Saved data entries
+--

-- ==== Sys2Proof/Certificates/Slice0/Obligations.lean ====
section
/-! DEFINITION. The statements for the provers. Statements about `exec` take the state Step has advanced: `s.pc` is
the address of the following instruction (40_control_flow R60). A frame is written `t = (s with the fields that may
change taken from t)`: every field not named there is unchanged. -/

open Sys2Proof Sys2Proof.Machine

namespace Sys2Proof.Claims

/-- Only the register file differs, and of it only `V[x]`. -/
def OnlyReg (x : RegIdx) (s t : State) : Prop :=
  t = { s with v := t.v } ∧ ∀ r, r ≠ x → t.readV r = s.readV r

/-- Only the register file differs, and of it only `V[x]` and VF. -/
def OnlyRegAndFlag (x : RegIdx) (s t : State) : Prop :=
  t = { s with v := t.v } ∧ ∀ r, r ≠ x → r ≠ flagReg → t.readV r = s.readV r

/-- The part of the word that decides which instruction it is (30_encoding R49): the family, the low nibble in
families 0x0, 0x8, 0xE, the low byte in family 0xF. -/
def decodeKey (w : Word) : BitVec 4 × BitVec 4 × BitVec 8 :=
  let op := w.extractLsb' 12 4
  if op = 0x0 ∨ op = 0x8 ∨ op = 0xE then (op, w.extractLsb' 0 4, 0)
  else if op = 0xF then (op, 0, w.extractLsb' 0 8)
  else (op, 0, 0)

/-- Does the sprite of DRW Vx, Vy, n set the bit that falls on this pixel? The column offset and the row of the
sprite that fall there are the pixel's distance from the start, modulo 64 and 32; bit 7 is column offset 0 (R97). -/
def spriteLights (s : State) (x y : RegIdx) (n : BitVec 4) (px : Fin 64) (py : Fin 32) : Bool :=
  let c := (px.val + 64 - (s.readV x).toNat % 64) % 64
  let r := (py.val + 32 - (s.readV y).toNat % 32) % 32
  decide (c < 8) && decide (r < n.toNat) && (s.memRead (s.i + BitVec.ofNat 16 r)).getLsbD (7 - c)

/-- The six instructions that write VF as a flag (10_state R12). -/
def writesFlag : Instr → Bool
  | .addReg _ _ | .subReg _ _ | .subnReg _ _ | .shr _ _ | .shl _ _ | .drw _ _ _ => true
  | _ => false

/-- The registers an instruction names as destinations: Vx, or V0 to Vx for the block load. -/
def isDestination : Instr → RegIdx → Bool
  | .ldImm x _, r | .addImm x _, r | .ldReg x _, r | .orReg x _, r | .andReg x _, r | .xorReg x _, r
  | .addReg x _, r | .subReg x _, r | .shr x _, r | .subnReg x _, r | .shl x _, r | .rnd x _, r
  | .ldFromDT x, r | .ldKey x, r => r == x
  | .loadRegs x, r => decide (r ≤ x)
  | _, _ => false

/-- Does an operand field of the instruction name VF (V0 to Vx for the block transfers)? -/
def namesVF : Instr → Bool
  | .seReg x y | .sneReg x y | .ldReg x y | .orReg x y | .andReg x y | .xorReg x y | .addReg x y | .subReg x y
  | .shr x y | .subnReg x y | .shl x y | .drw x y _ => x == flagReg || y == flagReg
  | .seImm x _ | .sneImm x _ | .ldImm x _ | .addImm x _ | .rnd x _ | .skp x | .sknp x | .ldFromDT x | .ldKey x
  | .ldDT x | .ldST x | .addI x | .ldF x | .ldB x | .storeRegs x | .loadRegs x => x == flagReg
  | .cls | .ret | .jp _ | .call _ | .ldI _ | .jpV0 _ | .nop _ => false

/-- The instructions that write `pc` beyond the advance (10_state R15). -/
def writesPc : Instr → Bool
  | .ret | .jp _ | .call _ | .jpV0 _ | .seImm _ _ | .sneImm _ _ | .seReg _ _ | .sneReg _ _ | .skp _ | .sknp _
  | .ldKey _ => true
  | _ => false

/-- The instructions that write `I` (10_state R13). -/
def writesI : Instr → Bool
  | .ldI _ | .addI _ | .ldF _ | .storeRegs _ | .loadRegs _ => true
  | _ => false

/-- The instructions that write RAM (20_memory R32). -/
def writesRam : Instr → Bool
  | .ldB _ | .storeRegs _ => true
  | _ => false

/-- The instructions that write the framebuffer and raise the redraw flag (10_state R18, R19). -/
def writesDisplay : Instr → Bool
  | .cls | .drw _ _ _ => true
  | _ => false

/-- The instructions that draw a free value. -/
def drawsFree : Instr → Bool
  | .rnd _ _ | .ldKey _ => true
  | _ => false

/-- The two states differ at most in the sound timer and the redraw flag. -/
def SameButOutputs (s t : State) : Prop := t = { s with st := t.st, redraw := t.redraw }

/-- The outcomes of two runs that differ at most in the sound timer and the redraw flag. -/
def SameOutcomeButOutputs : Host.Outcome State Fault Refusal → Host.Outcome State Fault Refusal → Prop
  | .next s, .next t => SameButOutputs s t
  | .fault f, .fault g => f = g
  | .refused f, .refused g => f = g
  | _, _ => False

/-- The host event is neither Load nor Reset. -/
def keepsProgram : HostEvent → Bool
  | .load _ | .reset => false
  | .tick | .keyWrite _ _ | .readFrame | .redrawClear | .readTimers => true

/-- The host never performs Load or Reset: not in the turns scheduled, nor in those that follow them. -/
def HostKeepsProgram (s : State) : Prop :=
  (∀ turn ∈ s.schedule, ∀ e ∈ turn, keepsProgram e = true) ∧
  match s.hostTail with
  | .repeats turn => ∀ e ∈ turn, keepsProgram e = true
  | .free => ∀ k, s.freeDraws ≤ k → ∀ e ∈ Config.hostTurn k, keepsProgram e = true

/-- Host turns and Steps by turns: the events of the first list, one Step, the events of the second, and so on, up
to the first stop (60_exceptions R125). -/
def interleaved : List (List HostEvent) → State → Host.Outcome State Fault Refusal
  | [], s => .next s
  | turn :: turns, s =>
    match cycle (s.hostEvents turn) with
    | .next t => interleaved turns t
    | .fault f => .fault f
    | .refused r => .refused r

end Sys2Proof.Claims

open Sys2Proof.Claims

/-- What the machine holds right after Reset. (Rests on 70_reset_and_hazards.md section 1, 10_state.md section 1,
92_eei_decisions.md D3, D13, D18.) The values of the redraw flag and of the keys are the spec's decision D18 (log
17); the font bytes are D13 (log 14). RAM is read through addresses modulo 4096, D3 (log 4). -/
def Obligations.ResetLeavesEveryFieldAtItsValue : Prop :=
  (∀ x, State.reset.readV x = 0) ∧ State.reset.i = 0 ∧ State.reset.pc = 0x200 ∧ State.reset.sp = 0 ∧
  (∀ k, State.reset.readStack k = 0) ∧ State.reset.dt = 0 ∧ State.reset.st = 0 ∧
  (∀ px py, State.reset.fb.pixel px py = false) ∧
  (∀ a : Word, State.reset.memRead a =
    if a.toNat % 4096 < 80 then Config.font.getD (a.toNat % 4096) 0 else 0) ∧
  State.reset.redraw = false ∧ (∀ k, State.reset.keyDown k = false)

/-- The invariant holds right after Reset. (Rests on 10_state.md section 4, 70_reset_and_hazards.md section 1.)
The canonical form is the model's own (log 23). -/
def Obligations.ResetMemoryIsCanonical : Prop :=
  StateInv State.reset

/-- None of the sixteen registers is hardwired: each is 0 at Reset, holds what is written to it and gives it when
read. (Rests on 10_state.md section 2, R11.) -/
def Obligations.EveryRegisterIsReadAndWrittenAlike : Prop :=
  (∀ x : RegIdx, State.reset.readV x = 0) ∧
  ∀ x y kk s, ∃ t u, exec (.ldImm x kk) s = .next t ∧ exec (.ldReg y x) t = .next u ∧
    u.readV x = kk ∧ u.readV y = kk ∧ ∀ r, r ≠ x → r ≠ y → u.readV r = s.readV r

/-- Decoding the encoding of a well-formed instruction gives it back, for all 35 constructors. (Rests on
30_encoding.md sections 1 to 3, 92_eei_decisions.md D6.) The opcode numbers are the spec's decision D6 (log 7). -/
def Obligations.DecodeEncodeRoundTrip : Prop :=
  ∀ i : Instr, i.wellFormed = true → decodeWord (encode i) = i

/-- A byte list that begins with an encoded instruction decodes to it and leaves the rest. (Rests on
30_encoding.md section 1, 20_memory.md section 4, 92_eei_decisions.md D6.) The opcode numbers are the spec's
decision D6 (log 7). -/
def Obligations.EncodedBytesDecodeWithTheRest : Prop :=
  (∀ (i : Instr) (rest : List Byte), i.wellFormed = true → decode (encodeBytes i ++ rest) = .ok (i, rest)) ∧
  (∀ bs : List Byte, bs.length < 2 → decode bs = .error .truncated)

/-- A word decodes to the instruction of the one row of the opcode map that selects it, and to the no-op if none
does. (Rests on R50, R61, 92_eei_decisions.md D6, D7.) Rests on the spec's decisions D6 and D7 (log 7, log 8). -/
def Obligations.DecodeFollowsTheOpcodeMap : Prop :=
  (∀ (w : Word), ∀ r ∈ opcodeMap, r.selects w = true → (decodeWord w).row = r.row) ∧
  (∀ (w : Word), ∀ r ∈ opcodeMap, ∀ q ∈ opcodeMap, r.selects w = true → q.selects w = true → r = q) ∧
  (∀ w : Word, unrecognised w = true → decodeWord w = .nop w)

/-- Which instruction a word is depends on its decode key alone, and the no-op arises only in families 0x0, 0x8,
0xE, 0xF. (Rule R49.) -/
def Obligations.DecodeDependsOnTheKeyAlone : Prop :=
  (∀ v w : Word, decodeKey v = decodeKey w → (decodeWord v).row = (decodeWord w).row) ∧
  (∀ w : Word, (decodeWord w).row = 35 →
    w.extractLsb' 12 4 = 0x0#4 ∨ w.extractLsb' 12 4 = 0x8#4 ∨ w.extractLsb' 12 4 = 0xE#4 ∨ w.extractLsb' 12 4 = 0xF#4) ∧
  (∀ (w : Word) (s : State), (decodeWord w).row = 35 → exec (decodeWord w) s = .next s)

/-- Every word of each row decodes to the row's instruction with its operands taken from their bits; the other
bits are ignored. (Rests on R46, 30_encoding.md section 3, 92_eei_decisions.md D6, D7.) Rests on the spec's
decisions D6 and D7 (log 7, log 8). -/
def Obligations.DecodeTakesOperandsFromTheirFields : Prop :=
  ∀ w : Word,
    let op := w.extractLsb' 12 4
    let x : RegIdx := (w.extractLsb' 8 4).toFin
    let y : RegIdx := (w.extractLsb' 4 4).toFin
    let n := w.extractLsb' 0 4
    let kk := w.extractLsb' 0 8
    let nnn := w.extractLsb' 0 12
    (op = 0x0#4 → (n = 0x0#4 → decodeWord w = .cls) ∧ (n = 0xE#4 → decodeWord w = .ret)) ∧
    (op = 0x1#4 → decodeWord w = .jp nnn) ∧ (op = 0x2#4 → decodeWord w = .call nnn) ∧
    (op = 0x3#4 → decodeWord w = .seImm x kk) ∧ (op = 0x4#4 → decodeWord w = .sneImm x kk) ∧
    (op = 0x5#4 → decodeWord w = .seReg x y) ∧ (op = 0x6#4 → decodeWord w = .ldImm x kk) ∧
    (op = 0x7#4 → decodeWord w = .addImm x kk) ∧
    (op = 0x8#4 → (n = 0x0#4 → decodeWord w = .ldReg x y) ∧ (n = 0x1#4 → decodeWord w = .orReg x y) ∧
      (n = 0x2#4 → decodeWord w = .andReg x y) ∧ (n = 0x3#4 → decodeWord w = .xorReg x y) ∧
      (n = 0x4#4 → decodeWord w = .addReg x y) ∧ (n = 0x5#4 → decodeWord w = .subReg x y) ∧
      (n = 0x6#4 → decodeWord w = .shr x y) ∧ (n = 0x7#4 → decodeWord w = .subnReg x y) ∧
      (n = 0xE#4 → decodeWord w = .shl x y)) ∧
    (op = 0x9#4 → decodeWord w = .sneReg x y) ∧ (op = 0xA#4 → decodeWord w = .ldI nnn) ∧
    (op = 0xB#4 → decodeWord w = .jpV0 nnn) ∧ (op = 0xC#4 → decodeWord w = .rnd x kk) ∧
    (op = 0xD#4 → decodeWord w = .drw x y n) ∧
    (op = 0xE#4 → (n = 0xE#4 → decodeWord w = .skp x) ∧ (n = 0x1#4 → decodeWord w = .sknp x)) ∧
    (op = 0xF#4 → (kk = 0x07#8 → decodeWord w = .ldFromDT x) ∧ (kk = 0x0A#8 → decodeWord w = .ldKey x) ∧
      (kk = 0x15#8 → decodeWord w = .ldDT x) ∧ (kk = 0x18#8 → decodeWord w = .ldST x) ∧
      (kk = 0x1E#8 → decodeWord w = .addI x) ∧ (kk = 0x29#8 → decodeWord w = .ldF x) ∧
      (kk = 0x33#8 → decodeWord w = .ldB x) ∧ (kk = 0x55#8 → decodeWord w = .storeRegs x) ∧
      (kk = 0x65#8 → decodeWord w = .loadRegs x))

/-- Exactly the words the spec lists are unrecognised. (Rests on R52, 92_eei_decisions.md D6, D7.) Rests on the
spec's decisions D6 and D7 (log 7, log 8). -/
def Obligations.UnrecognisedWordsAreTheListedOnes : Prop :=
  ∀ w : Word, unrecognised w = true ↔
    (w.extractLsb' 12 4 = 0x0#4 ∧ w.extractLsb' 0 4 ≠ 0x0#4 ∧ w.extractLsb' 0 4 ≠ 0xE#4) ∨
    (w.extractLsb' 12 4 = 0x8#4 ∧
      w.extractLsb' 0 4 ∈ [0x8#4, 0x9#4, 0xA#4, 0xB#4, 0xC#4, 0xD#4, 0xF#4]) ∨
    (w.extractLsb' 12 4 = 0xE#4 ∧ w.extractLsb' 0 4 ≠ 0x1#4 ∧ w.extractLsb' 0 4 ≠ 0xE#4) ∨
    (w.extractLsb' 12 4 = 0xF#4 ∧
      w.extractLsb' 0 8 ∉ [0x07#8, 0x0A#8, 0x15#8, 0x18#8, 0x1E#8, 0x29#8, 0x33#8, 0x55#8, 0x65#8])

/-- Every word decodes to a well-formed instruction, and its canonical word is a word of the same instruction.
(Rests on 30_encoding.md section 3, 92_eei_decisions.md D6, D7.) Rests on the spec's decisions D6 and D7 (log 7,
log 8). -/
def Obligations.DecodedInstructionsAreWellFormed : Prop :=
  ∀ w : Word, (decodeWord w).wellFormed = true ∧ decodeWord (encode (decodeWord w)) = decodeWord w

/-- Twelve words, canonical and not, decode as the spec's opcode map and its table DEC say. (Rests on R50,
95_test_vectors.md table DEC, 92_eei_decisions.md D6, D7.) Ten of the words stand in table DEC, 8AB6 and D125 are
of rows 16 and 23 of R50. The opcode numbers are the spec's decision D6 (log 7), that other bits are ignored is D7
(log 8). -/
def Obligations.SampleWordsDecode : Prop :=
  decodeWord 0x00E0 = .cls ∧ decodeWord 0x0000 = .cls ∧ decodeWord 0x0230 = .cls ∧ decodeWord 0x012E = .ret ∧
  decodeWord 0x00E1 = .nop 0x00E1 ∧ decodeWord 0x8128 = .nop 0x8128 ∧ decodeWord 0x5AB7 = .seReg 0xA 0xB ∧
  decodeWord 0x8AB6 = .shr 0xA 0xB ∧ decodeWord 0xE1FE = .skp 1 ∧ decodeWord 0xE101 = .sknp 1 ∧
  decodeWord 0xD125 = .drw 1 2 5 ∧ decodeWord 0xF165 = .loadRegs 1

+--

• WORK INSTRUCTION:
Scan the entries for lines holding the string "open", then copy every one of them.

• SOLUTION TO THIS PROBLEM:
open Sys2Proof Sys2Proof.Machine
open Sys2Proof.Claims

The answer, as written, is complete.